WHAT IS BEING ASKED. Your answer is the lines below, exactly, from the one that contains "### Digits -/" through the one that contains "have hn : n < 10 := by simpa using h", both included.

──────── EXERCISE DATA ────────

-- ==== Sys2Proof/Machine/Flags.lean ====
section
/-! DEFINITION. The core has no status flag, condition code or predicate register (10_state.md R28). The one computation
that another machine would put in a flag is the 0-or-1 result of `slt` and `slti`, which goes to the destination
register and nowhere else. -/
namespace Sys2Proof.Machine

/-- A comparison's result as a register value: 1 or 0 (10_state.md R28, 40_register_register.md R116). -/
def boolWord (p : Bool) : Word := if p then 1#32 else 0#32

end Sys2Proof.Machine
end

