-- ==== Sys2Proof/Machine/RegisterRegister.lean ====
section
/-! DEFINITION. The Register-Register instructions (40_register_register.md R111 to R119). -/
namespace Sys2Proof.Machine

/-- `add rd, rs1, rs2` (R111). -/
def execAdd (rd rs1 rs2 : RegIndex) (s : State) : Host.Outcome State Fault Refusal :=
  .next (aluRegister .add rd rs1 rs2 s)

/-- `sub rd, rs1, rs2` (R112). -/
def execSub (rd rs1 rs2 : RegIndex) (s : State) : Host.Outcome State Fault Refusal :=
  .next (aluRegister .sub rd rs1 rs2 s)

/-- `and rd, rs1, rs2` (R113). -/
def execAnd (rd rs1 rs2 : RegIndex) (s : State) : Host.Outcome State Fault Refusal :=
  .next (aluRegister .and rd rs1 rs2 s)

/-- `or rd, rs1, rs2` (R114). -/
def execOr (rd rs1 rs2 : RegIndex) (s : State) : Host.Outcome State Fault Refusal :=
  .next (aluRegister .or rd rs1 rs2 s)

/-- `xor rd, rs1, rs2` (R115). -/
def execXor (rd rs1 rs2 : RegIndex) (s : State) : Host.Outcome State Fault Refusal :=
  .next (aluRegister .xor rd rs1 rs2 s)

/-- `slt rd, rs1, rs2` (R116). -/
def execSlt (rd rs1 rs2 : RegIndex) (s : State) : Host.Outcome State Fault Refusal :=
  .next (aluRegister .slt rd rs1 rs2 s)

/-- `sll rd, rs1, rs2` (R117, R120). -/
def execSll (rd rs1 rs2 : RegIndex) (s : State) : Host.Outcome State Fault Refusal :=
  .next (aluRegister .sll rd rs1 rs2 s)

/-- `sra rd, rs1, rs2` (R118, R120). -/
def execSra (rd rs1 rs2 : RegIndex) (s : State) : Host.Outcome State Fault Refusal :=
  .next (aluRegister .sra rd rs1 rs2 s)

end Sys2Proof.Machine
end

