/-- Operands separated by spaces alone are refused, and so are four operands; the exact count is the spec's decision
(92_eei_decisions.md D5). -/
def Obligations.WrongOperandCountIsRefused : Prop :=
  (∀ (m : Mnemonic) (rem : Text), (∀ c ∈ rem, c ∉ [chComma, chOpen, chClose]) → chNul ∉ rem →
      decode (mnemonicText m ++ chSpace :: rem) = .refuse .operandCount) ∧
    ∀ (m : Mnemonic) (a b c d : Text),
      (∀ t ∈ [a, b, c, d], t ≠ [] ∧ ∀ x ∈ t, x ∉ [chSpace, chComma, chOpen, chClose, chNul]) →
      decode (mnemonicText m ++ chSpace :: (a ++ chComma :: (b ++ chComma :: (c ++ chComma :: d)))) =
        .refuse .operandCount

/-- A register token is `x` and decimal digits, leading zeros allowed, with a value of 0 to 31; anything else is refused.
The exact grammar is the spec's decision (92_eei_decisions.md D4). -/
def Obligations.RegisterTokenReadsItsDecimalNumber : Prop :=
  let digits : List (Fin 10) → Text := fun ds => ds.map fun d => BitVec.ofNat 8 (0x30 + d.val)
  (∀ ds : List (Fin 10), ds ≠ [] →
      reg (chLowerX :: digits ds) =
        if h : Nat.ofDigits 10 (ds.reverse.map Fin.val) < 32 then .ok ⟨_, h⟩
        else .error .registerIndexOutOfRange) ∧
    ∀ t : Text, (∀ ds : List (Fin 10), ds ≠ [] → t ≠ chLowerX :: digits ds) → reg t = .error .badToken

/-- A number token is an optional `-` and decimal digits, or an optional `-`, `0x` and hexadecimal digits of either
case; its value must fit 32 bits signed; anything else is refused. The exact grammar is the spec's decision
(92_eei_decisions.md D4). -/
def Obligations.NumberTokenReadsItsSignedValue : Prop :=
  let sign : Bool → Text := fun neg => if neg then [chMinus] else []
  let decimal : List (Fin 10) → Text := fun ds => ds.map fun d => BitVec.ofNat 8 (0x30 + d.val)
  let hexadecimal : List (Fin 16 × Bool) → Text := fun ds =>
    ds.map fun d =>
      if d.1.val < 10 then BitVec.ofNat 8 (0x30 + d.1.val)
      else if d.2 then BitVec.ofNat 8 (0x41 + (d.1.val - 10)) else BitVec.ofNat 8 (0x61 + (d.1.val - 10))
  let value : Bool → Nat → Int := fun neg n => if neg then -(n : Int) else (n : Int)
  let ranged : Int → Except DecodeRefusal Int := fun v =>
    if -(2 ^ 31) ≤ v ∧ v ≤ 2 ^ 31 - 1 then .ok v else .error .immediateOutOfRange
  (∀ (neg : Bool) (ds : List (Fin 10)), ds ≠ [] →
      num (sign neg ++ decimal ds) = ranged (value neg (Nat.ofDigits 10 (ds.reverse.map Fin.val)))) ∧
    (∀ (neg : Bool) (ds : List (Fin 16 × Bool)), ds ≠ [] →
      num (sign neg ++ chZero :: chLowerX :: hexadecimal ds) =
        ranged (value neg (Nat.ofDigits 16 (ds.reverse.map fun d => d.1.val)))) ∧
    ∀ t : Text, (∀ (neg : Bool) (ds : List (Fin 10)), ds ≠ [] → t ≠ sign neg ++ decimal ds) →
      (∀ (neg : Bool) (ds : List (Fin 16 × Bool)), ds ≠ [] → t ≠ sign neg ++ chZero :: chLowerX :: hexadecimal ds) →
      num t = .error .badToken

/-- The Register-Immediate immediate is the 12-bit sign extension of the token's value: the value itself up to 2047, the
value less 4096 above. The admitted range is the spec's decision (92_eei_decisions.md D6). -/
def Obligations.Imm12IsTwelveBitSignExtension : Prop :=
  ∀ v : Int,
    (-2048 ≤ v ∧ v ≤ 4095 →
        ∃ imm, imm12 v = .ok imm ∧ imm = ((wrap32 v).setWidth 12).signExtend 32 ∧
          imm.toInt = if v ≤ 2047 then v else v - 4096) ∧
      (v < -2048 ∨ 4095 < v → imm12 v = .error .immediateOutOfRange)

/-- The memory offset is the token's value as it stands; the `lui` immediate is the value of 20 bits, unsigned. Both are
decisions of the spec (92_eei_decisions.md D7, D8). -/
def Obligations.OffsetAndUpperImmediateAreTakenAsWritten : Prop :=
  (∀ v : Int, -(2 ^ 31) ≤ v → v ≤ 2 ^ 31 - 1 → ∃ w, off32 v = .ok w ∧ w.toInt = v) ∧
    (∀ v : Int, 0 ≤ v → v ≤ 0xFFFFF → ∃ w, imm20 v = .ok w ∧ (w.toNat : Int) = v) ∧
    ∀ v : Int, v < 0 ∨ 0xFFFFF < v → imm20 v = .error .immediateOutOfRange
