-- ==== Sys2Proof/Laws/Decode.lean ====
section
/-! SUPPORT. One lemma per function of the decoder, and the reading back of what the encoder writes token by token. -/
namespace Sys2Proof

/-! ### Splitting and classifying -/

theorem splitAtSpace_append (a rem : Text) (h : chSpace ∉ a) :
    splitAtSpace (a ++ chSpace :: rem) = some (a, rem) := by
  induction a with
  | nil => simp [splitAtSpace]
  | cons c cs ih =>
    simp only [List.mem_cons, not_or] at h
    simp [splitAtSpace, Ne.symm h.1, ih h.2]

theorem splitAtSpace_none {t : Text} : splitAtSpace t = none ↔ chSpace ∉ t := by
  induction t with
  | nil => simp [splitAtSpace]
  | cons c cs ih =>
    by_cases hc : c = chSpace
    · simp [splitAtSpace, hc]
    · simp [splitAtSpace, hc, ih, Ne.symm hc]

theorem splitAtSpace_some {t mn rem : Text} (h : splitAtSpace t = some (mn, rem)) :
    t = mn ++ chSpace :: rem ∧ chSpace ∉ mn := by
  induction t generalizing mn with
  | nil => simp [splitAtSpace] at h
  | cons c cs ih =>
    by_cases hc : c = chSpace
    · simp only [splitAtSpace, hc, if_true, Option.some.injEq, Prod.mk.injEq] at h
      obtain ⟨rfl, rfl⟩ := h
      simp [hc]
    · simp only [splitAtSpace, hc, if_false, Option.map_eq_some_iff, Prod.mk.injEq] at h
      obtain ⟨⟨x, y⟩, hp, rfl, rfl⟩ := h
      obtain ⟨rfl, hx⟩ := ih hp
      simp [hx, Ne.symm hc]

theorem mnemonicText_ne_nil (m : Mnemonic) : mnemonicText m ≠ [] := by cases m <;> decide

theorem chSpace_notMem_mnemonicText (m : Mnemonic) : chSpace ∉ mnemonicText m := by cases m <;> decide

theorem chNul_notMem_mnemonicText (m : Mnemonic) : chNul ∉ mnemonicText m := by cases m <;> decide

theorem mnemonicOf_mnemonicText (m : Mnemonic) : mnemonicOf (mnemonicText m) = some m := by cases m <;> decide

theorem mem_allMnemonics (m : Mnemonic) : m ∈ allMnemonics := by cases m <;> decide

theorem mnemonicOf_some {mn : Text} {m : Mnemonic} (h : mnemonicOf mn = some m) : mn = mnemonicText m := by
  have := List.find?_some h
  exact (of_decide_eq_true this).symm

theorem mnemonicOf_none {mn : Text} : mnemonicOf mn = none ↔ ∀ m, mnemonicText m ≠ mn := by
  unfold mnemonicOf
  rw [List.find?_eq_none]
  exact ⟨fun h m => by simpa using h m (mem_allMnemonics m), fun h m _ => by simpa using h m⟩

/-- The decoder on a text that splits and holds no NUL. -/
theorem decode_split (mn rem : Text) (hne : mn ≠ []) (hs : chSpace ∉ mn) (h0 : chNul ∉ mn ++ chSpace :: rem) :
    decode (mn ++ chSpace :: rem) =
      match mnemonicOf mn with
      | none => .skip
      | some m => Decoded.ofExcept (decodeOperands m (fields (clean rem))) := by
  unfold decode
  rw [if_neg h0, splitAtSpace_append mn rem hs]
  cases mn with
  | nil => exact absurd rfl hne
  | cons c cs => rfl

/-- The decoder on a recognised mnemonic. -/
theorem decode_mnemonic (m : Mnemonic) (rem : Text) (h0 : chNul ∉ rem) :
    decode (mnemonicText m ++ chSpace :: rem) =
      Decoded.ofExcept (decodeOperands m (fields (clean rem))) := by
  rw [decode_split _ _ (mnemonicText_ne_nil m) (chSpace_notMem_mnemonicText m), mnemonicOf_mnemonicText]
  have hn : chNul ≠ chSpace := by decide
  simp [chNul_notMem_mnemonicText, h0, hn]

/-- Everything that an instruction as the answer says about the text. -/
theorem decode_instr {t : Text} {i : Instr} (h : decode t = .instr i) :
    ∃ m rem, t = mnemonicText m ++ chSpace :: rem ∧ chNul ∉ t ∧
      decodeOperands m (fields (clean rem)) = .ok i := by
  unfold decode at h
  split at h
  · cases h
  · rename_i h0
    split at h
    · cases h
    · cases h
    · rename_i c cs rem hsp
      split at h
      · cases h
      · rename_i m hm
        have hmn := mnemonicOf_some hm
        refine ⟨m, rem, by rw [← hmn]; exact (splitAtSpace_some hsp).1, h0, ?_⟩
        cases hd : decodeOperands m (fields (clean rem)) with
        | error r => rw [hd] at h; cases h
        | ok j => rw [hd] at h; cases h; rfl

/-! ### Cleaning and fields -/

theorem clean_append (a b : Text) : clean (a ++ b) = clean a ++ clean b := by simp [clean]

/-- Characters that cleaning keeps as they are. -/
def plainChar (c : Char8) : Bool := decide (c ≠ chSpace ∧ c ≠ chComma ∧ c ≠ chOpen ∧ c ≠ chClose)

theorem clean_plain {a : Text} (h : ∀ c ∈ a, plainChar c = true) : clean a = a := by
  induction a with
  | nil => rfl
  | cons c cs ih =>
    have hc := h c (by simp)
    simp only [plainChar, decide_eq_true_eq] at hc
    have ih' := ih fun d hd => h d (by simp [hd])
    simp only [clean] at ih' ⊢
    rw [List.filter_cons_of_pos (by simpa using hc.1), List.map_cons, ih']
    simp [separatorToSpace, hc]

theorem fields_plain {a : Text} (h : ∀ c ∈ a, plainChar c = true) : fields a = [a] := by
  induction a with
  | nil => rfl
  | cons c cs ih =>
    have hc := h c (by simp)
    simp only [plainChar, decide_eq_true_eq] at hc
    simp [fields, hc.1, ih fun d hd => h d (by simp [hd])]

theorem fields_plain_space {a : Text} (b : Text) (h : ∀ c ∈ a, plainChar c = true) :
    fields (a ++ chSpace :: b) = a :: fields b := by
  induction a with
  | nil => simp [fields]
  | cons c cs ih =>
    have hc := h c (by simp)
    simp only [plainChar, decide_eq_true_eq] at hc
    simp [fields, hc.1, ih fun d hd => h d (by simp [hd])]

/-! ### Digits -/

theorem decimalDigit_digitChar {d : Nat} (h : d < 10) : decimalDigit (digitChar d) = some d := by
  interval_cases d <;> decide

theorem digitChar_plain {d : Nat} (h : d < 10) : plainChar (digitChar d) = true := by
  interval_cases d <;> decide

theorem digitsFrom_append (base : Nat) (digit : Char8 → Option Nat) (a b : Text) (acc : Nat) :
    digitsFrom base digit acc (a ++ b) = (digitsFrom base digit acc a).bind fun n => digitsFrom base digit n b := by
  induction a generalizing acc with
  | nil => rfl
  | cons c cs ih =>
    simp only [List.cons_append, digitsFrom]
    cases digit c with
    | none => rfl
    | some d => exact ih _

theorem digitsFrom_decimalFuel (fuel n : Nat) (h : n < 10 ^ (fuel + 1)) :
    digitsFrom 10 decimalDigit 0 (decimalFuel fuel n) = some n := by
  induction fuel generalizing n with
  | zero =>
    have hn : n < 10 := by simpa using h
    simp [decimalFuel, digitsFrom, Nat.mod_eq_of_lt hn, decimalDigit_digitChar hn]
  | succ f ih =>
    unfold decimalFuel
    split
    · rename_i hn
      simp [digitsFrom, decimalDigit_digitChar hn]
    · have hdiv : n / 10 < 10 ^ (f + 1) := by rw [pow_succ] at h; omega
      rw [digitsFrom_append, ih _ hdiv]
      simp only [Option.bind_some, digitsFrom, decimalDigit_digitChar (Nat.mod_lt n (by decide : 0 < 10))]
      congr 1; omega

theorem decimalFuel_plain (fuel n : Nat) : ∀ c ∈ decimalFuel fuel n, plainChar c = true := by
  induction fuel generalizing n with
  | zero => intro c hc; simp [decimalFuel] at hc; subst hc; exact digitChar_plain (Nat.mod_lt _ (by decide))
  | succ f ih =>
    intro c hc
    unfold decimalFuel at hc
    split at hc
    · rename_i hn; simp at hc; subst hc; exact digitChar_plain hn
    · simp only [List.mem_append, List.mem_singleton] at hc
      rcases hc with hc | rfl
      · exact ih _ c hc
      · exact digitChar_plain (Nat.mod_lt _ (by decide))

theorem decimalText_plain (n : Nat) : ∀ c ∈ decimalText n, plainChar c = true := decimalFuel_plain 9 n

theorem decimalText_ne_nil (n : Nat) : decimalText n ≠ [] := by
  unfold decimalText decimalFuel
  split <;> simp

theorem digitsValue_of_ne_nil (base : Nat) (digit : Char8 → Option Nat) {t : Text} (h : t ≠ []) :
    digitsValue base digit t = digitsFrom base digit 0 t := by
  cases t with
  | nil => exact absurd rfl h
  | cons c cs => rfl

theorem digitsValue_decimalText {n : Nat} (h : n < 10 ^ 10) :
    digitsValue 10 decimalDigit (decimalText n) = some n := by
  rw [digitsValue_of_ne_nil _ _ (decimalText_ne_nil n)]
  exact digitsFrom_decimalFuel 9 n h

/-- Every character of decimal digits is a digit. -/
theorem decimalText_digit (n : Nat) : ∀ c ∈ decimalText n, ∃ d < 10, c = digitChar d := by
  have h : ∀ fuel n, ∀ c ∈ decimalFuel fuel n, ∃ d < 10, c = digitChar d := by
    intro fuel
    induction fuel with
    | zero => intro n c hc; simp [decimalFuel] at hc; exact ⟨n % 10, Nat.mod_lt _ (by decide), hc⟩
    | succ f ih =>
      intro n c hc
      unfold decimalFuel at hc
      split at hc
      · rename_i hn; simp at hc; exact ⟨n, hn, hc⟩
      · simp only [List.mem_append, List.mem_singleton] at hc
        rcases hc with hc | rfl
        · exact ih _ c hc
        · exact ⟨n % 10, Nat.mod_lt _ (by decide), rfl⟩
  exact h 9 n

────────

TASK RESULT.
/-! ### Digits -/

theorem decimalDigit_digitChar {d : Nat} (h : d < 10) : decimalDigit (digitChar d) = some d := by
  interval_cases d <;> decide

theorem digitChar_plain {d : Nat} (h : d < 10) : plainChar (digitChar d) = true := by
  interval_cases d <;> decide

theorem digitsFrom_append (base : Nat) (digit : Char8 → Option Nat) (a b : Text) (acc : Nat) :
    digitsFrom base digit acc (a ++ b) = (digitsFrom base digit acc a).bind fun n => digitsFrom base digit n b := by
  induction a generalizing acc with
  | nil => rfl
  | cons c cs ih =>
    simp only [List.cons_append, digitsFrom]
    cases digit c with
    | none => rfl
    | some d => exact ih _

theorem digitsFrom_decimalFuel (fuel n : Nat) (h : n < 10 ^ (fuel + 1)) :
    digitsFrom 10 decimalDigit 0 (decimalFuel fuel n) = some n := by
  induction fuel generalizing n with
  | zero =>
    have hn : n < 10 := by simpa using h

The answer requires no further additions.